La bio-impression - aujourd'hui de peau, demain de foie, de muscles ou de pancréas - nous fait passer de la science-fiction à la réalité. © F. GUENET/DIVERGENCE

Imprimer du vivant en 3D, une technique en plein essor

Le Vif

Produire de la peau, de l’os, des vaisseaux et même des miniorganes à la demande ? A Bordeaux, des équipes de pointe travaillent sur la « bio-impression 3D ».

Gants, charlotte, surchaussures, blouse. Pour pénétrer dans le laboratoire de la start-up Poietis, dans la banlieue de Bordeaux, il faut montrer patte blanche : rien ne doit polluer l’atmosphère stérile des lieux. Car ici, on imprime… de la peau humaine ! Avec d’infinies précautions, Fabien Guillemot, le cofondateur de la société, sort d’une étuve une boîte contenant six petits disques gélatineux et rosâtres posés sur des compresses stériles. Pas de poils, de glandes sudoripares ou de vascularisation, mais du derme et de l’épiderme superposés, semblables à ceux de notre enveloppe.  » Il s’agit des tout premiers échantillons de tissus humains « bio-imprimés » destinés à être commercialisés, s’enthousiasme cet ancien chercheur de l’Institut national de la santé et de la recherche médicale (Inserm). Ces lots seront prochainement expédiés à des laboratoires pharmaceutiques et à des industriels de la cosmétique, qui en finiront ainsi avec les tests sur les animaux.  » Même s’ils ne peuvent pas encore être greffés sur des patients, ces quelques centimètres carrés marquent le début d’une révolution : ils représentent la preuve vivante que la bio-impression – de peau aujourd’hui, de foie, de muscles ou de pancréas peut-être un jour – passe peu à peu de la science-fiction à la réalité.

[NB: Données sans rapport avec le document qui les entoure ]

-- ==== Sys2Proof/Machine/Crc.lean ====
section
/-!
DEFINITION. The CRC-16/CCITT generator: `CRC_TABLE` as 40_crc.md R123 lists it, the table-driven
update (R121), and the helpers over lists of bytes (R125).
-/
namespace Sys2Proof.Machine

/-- Rows 0x00 to 0x38 of `CRC_TABLE` (40_crc.md R123). -/
def crcRows0 : List (List Word) :=
  [[0x0000#16, 0x1189#16, 0x2312#16, 0x329B#16, 0x4624#16, 0x57AD#16, 0x6536#16, 0x74BF#16],
   [0x8C48#16, 0x9DC1#16, 0xAF5A#16, 0xBED3#16, 0xCA6C#16, 0xDBE5#16, 0xE97E#16, 0xF8F7#16],
   [0x1081#16, 0x0108#16, 0x3393#16, 0x221A#16, 0x56A5#16, 0x472C#16, 0x75B7#16, 0x643E#16],
   [0x9CC9#16, 0x8D40#16, 0xBFDB#16, 0xAE52#16, 0xDAED#16, 0xCB64#16, 0xF9FF#16, 0xE876#16],
   [0x2102#16, 0x308B#16, 0x0210#16, 0x1399#16, 0x6726#16, 0x76AF#16, 0x4434#16, 0x55BD#16],
   [0xAD4A#16, 0xBCC3#16, 0x8E58#16, 0x9FD1#16, 0xEB6E#16, 0xFAE7#16, 0xC87C#16, 0xD9F5#16],
   [0x3183#16, 0x200A#16, 0x1291#16, 0x0318#16, 0x77A7#16, 0x662E#16, 0x54B5#16, 0x453C#16],
   [0xBDCB#16, 0xAC42#16, 0x9ED9#16, 0x8F50#16, 0xFBEF#16, 0xEA66#16, 0xD8FD#16, 0xC974#16]]

/-- Rows 0x40 to 0x78 of `CRC_TABLE` (40_crc.md R123). -/
def crcRows1 : List (List Word) :=
  [[0x4204#16, 0x538D#16, 0x6116#16, 0x709F#16, 0x0420#16, 0x15A9#16, 0x2732#16, 0x36BB#16],
   [0xCE4C#16, 0xDFC5#16, 0xED5E#16, 0xFCD7#16, 0x8868#16, 0x99E1#16, 0xAB7A#16, 0xBAF3#16],
   [0x5285#16, 0x430C#16, 0x7197#16, 0x601E#16, 0x14A1#16, 0x0528#16, 0x37B3#16, 0x263A#16],
   [0xDECD#16, 0xCF44#16, 0xFDDF#16, 0xEC56#16, 0x98E9#16, 0x8960#16, 0xBBFB#16, 0xAA72#16],
   [0x6306#16, 0x728F#16, 0x4014#16, 0x519D#16, 0x2522#16, 0x34AB#16, 0x0630#16, 0x17B9#16],
   [0xEF4E#16, 0xFEC7#16, 0xCC5C#16, 0xDDD5#16, 0xA96A#16, 0xB8E3#16, 0x8A78#16, 0x9BF1#16],
   [0x7387#16, 0x620E#16, 0x5095#16, 0x411C#16, 0x35A3#16, 0x242A#16, 0x16B1#16, 0x0738#16],
   [0xFFCF#16, 0xEE46#16, 0xDCDD#16, 0xCD54#16, 0xB9EB#16, 0xA862#16, 0x9AF9#16, 0x8B70#16]]

/-- Rows 0x80 to 0xB8 of `CRC_TABLE` (40_crc.md R123). -/
def crcRows2 : List (List Word) :=
  [[0x8408#16, 0x9581#16, 0xA71A#16, 0xB693#16, 0xC22C#16, 0xD3A5#16, 0xE13E#16, 0xF0B7#16],
   [0x0840#16, 0x19C9#16, 0x2B52#16, 0x3ADB#16, 0x4E64#16, 0x5FED#16, 0x6D76#16, 0x7CFF#16],
   [0x9489#16, 0x8500#16, 0xB79B#16, 0xA612#16, 0xD2AD#16, 0xC324#16, 0xF1BF#16, 0xE036#16],
   [0x18C1#16, 0x0948#16, 0x3BD3#16, 0x2A5A#16, 0x5EE5#16, 0x4F6C#16, 0x7DF7#16, 0x6C7E#16],
   [0xA50A#16, 0xB483#16, 0x8618#16, 0x9791#16, 0xE32E#16, 0xF2A7#16, 0xC03C#16, 0xD1B5#16],
   [0x2942#16, 0x38CB#16, 0x0A50#16, 0x1BD9#16, 0x6F66#16, 0x7EEF#16, 0x4C74#16, 0x5DFD#16],
   [0xB58B#16, 0xA402#16, 0x9699#16, 0x8710#16, 0xF3AF#16, 0xE226#16, 0xD0BD#16, 0xC134#16],
   [0x39C3#16, 0x284A#16, 0x1AD1#16, 0x0B58#16, 0x7FE7#16, 0x6E6E#16, 0x5CF5#16, 0x4D7C#16]]

/-- Rows 0xC0 to 0xF8 of `CRC_TABLE` (40_crc.md R123). -/
def crcRows3 : List (List Word) :=
  [[0xC60C#16, 0xD785#16, 0xE51E#16, 0xF497#16, 0x8028#16, 0x91A1#16, 0xA33A#16, 0xB2B3#16],
   [0x4A44#16, 0x5BCD#16, 0x6956#16, 0x78DF#16, 0x0C60#16, 0x1DE9#16, 0x2F72#16, 0x3EFB#16],
   [0xD68D#16, 0xC704#16, 0xF59F#16, 0xE416#16, 0x90A9#16, 0x8120#16, 0xB3BB#16, 0xA232#16],
   [0x5AC5#16, 0x4B4C#16, 0x79D7#16, 0x685E#16, 0x1CE1#16, 0x0D68#16, 0x3FF3#16, 0x2E7A#16],
   [0xE70E#16, 0xF687#16, 0xC41C#16, 0xD595#16, 0xA12A#16, 0xB0A3#16, 0x8238#16, 0x93B1#16],
   [0x6B46#16, 0x7ACF#16, 0x4854#16, 0x59DD#16, 0x2D62#16, 0x3CEB#16, 0x0E70#16, 0x1FF9#16],
   [0xF78F#16, 0xE606#16, 0xD49D#16, 0xC514#16, 0xB1AB#16, 0xA022#16, 0x92B9#16, 0x8330#16],
   [0x7BC7#16, 0x6A4E#16, 0x58D5#16, 0x495C#16, 0x3DE3#16, 0x2C6A#16, 0x1EF1#16, 0x0F78#16]]

/-- The 32 rows of `CRC_TABLE`, eight entries each (40_crc.md R123). -/
def crcRows : List (List Word) :=
  crcRows0 ++ crcRows1 ++ crcRows2 ++ crcRows3

/-- `CRC_TABLE[i]`: "entry at row index plus column offset" (10_state.md R45, 40_crc.md R123). -/
def crcTable (i : Byte) : Word :=
  (crcRows.getD (i.toNat / 8) []).getD (i.toNat % 8) 0#16

/-- The 8-bit index of the update, `(c ^ b) & 0xFF` (40_crc.md R121). -/
def crcIndex (c : Word) (b : Byte) : Byte :=
  (c ^^^ b.setWidth 16).setWidth 8

/-- `crc16_update(c, b)`: `(c >> 8) ^ CRC_TABLE[idx]`, the shift logical (40_crc.md R121). -/
def crc16Update (c : Word) (b : Byte) : Word :=
  c >>> 8 ^^^ crcTable (crcIndex c b)

/-- `crc16(l, c0)`: the updates over a list of bytes, in order (40_crc.md R125). -/
def crc16From (c : Word) (l : List Byte) : Word :=
  l.foldl crc16Update c

/-- `crc16(l)`, started at `FCS_INIT` (40_crc.md R124, R125). -/
def crc16 (l : List Byte) : Word :=
  crc16From fcsInit l

/-- `fcs16(l) = ~16 crc16(l)`: the check sequence the encoder appends (40_crc.md R125). -/
def fcs16 (l : List Byte) : Word :=
  ~~~crc16 l

/-- `v[7:0]` of a 16-bit value. -/
def lowByte (v : Word) : Byte := v.extractLsb' 0 8

/-- `v[15:8]` of a 16-bit value. -/
def highByte (v : Word) : Byte := v.extractLsb' 8 8

/-- The two bytes of the check sequence as the encoder sends them, low byte first (40_crc.md R125,
42_encoder.md R199). -/
def fcsBytes (l : List Byte) : List Byte :=
  [lowByte (fcs16 l), highByte (fcs16 l)]

/-- The body of the loop that generates the table: one right shift, and an exclusive or with `POLY`
when bit 0 was set (40_crc.md R122). -/
def crcShift (v : Word) : Word :=
  if v.getLsbD 0 then v >>> 1 ^^^ poly else v >>> 1

/-- `k` passes of the generating loop. -/
def crcShifts : Nat → Word → Word
  | 0, v => v
  | k + 1, v => crcShifts k (crcShift v)

/-- Entry `i` as the generating procedure computes it (40_crc.md R122). -/
def crcTableGen (i : Byte) : Word :=
  crcShifts 8 (i.setWidth 16)

/-- One pass of the bit-serial form, folding in one data bit (40_crc.md R127). -/
def crcSerialStep (c : Word) (bit : Bool) : Word :=
  if c.getLsbD 0 != bit then c >>> 1 ^^^ poly else c >>> 1

/-- `crc16_update_serial(c, b)`: the byte's bits from bit 0 to bit 7 (40_crc.md R127). -/
def crc16UpdateSerial (c : Word) (b : Byte) : Word :=
  (List.range 8).foldl (fun c k => crcSerialStep c (b.getLsbD k)) c

end Sys2Proof.Machine
end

La fabrication à la demande d’organes mobilise aujourd’hui de plus en plus de chercheurs à travers le monde. Notamment en Chine ou en Corée, et surtout aux Etats-Unis, où un consortium soutenu par le département de la Défense prévoit d’investir 300 millions de dollars dans ce domaine. En France, l’Inserm a ouvert un  » accélérateur de recherche technologique  » dédié à la bio-impression, également à Bordeaux, avec pour mission de diffuser au sein de la communauté scientifique française cette technique prometteuse mais encore émergente. En Belgique, plusieurs spin-off et chercheurs travaillent sur des méthodes de reconstruction des tissus, mais pas grâce à l’impression 3D. Une technique qui  » ne peut se cantonner qu’à des structures de très petites tailles et ne peut donc nous être utile pour l’instant « , estimait Jérôme Duisit, médecin-assistant en chirurgie plastique à l’UCL, spécialisé en reconstruction faciale, sur le site ScienceToday. De quoi s’agit-il ? Pour le comprendre, il faut se diriger vers l’imprimante laser installée dans le laboratoire de Poietis. La machine, sorte de frigo américain taille XXL, cache un véritable concentré de technologie. Sur le principe de l’impression en 3D, technique désormais assez courante dans l’industrie ou dans le monde médical pour la production de prothèses sur mesure, l’imprimante vient déposer couche après couche un matériau pour fabriquer des objets en trois dimensions. Sauf qu’ici il ne s’agit pas de plastique, de résine ou de métal, mais de cellules vivantes.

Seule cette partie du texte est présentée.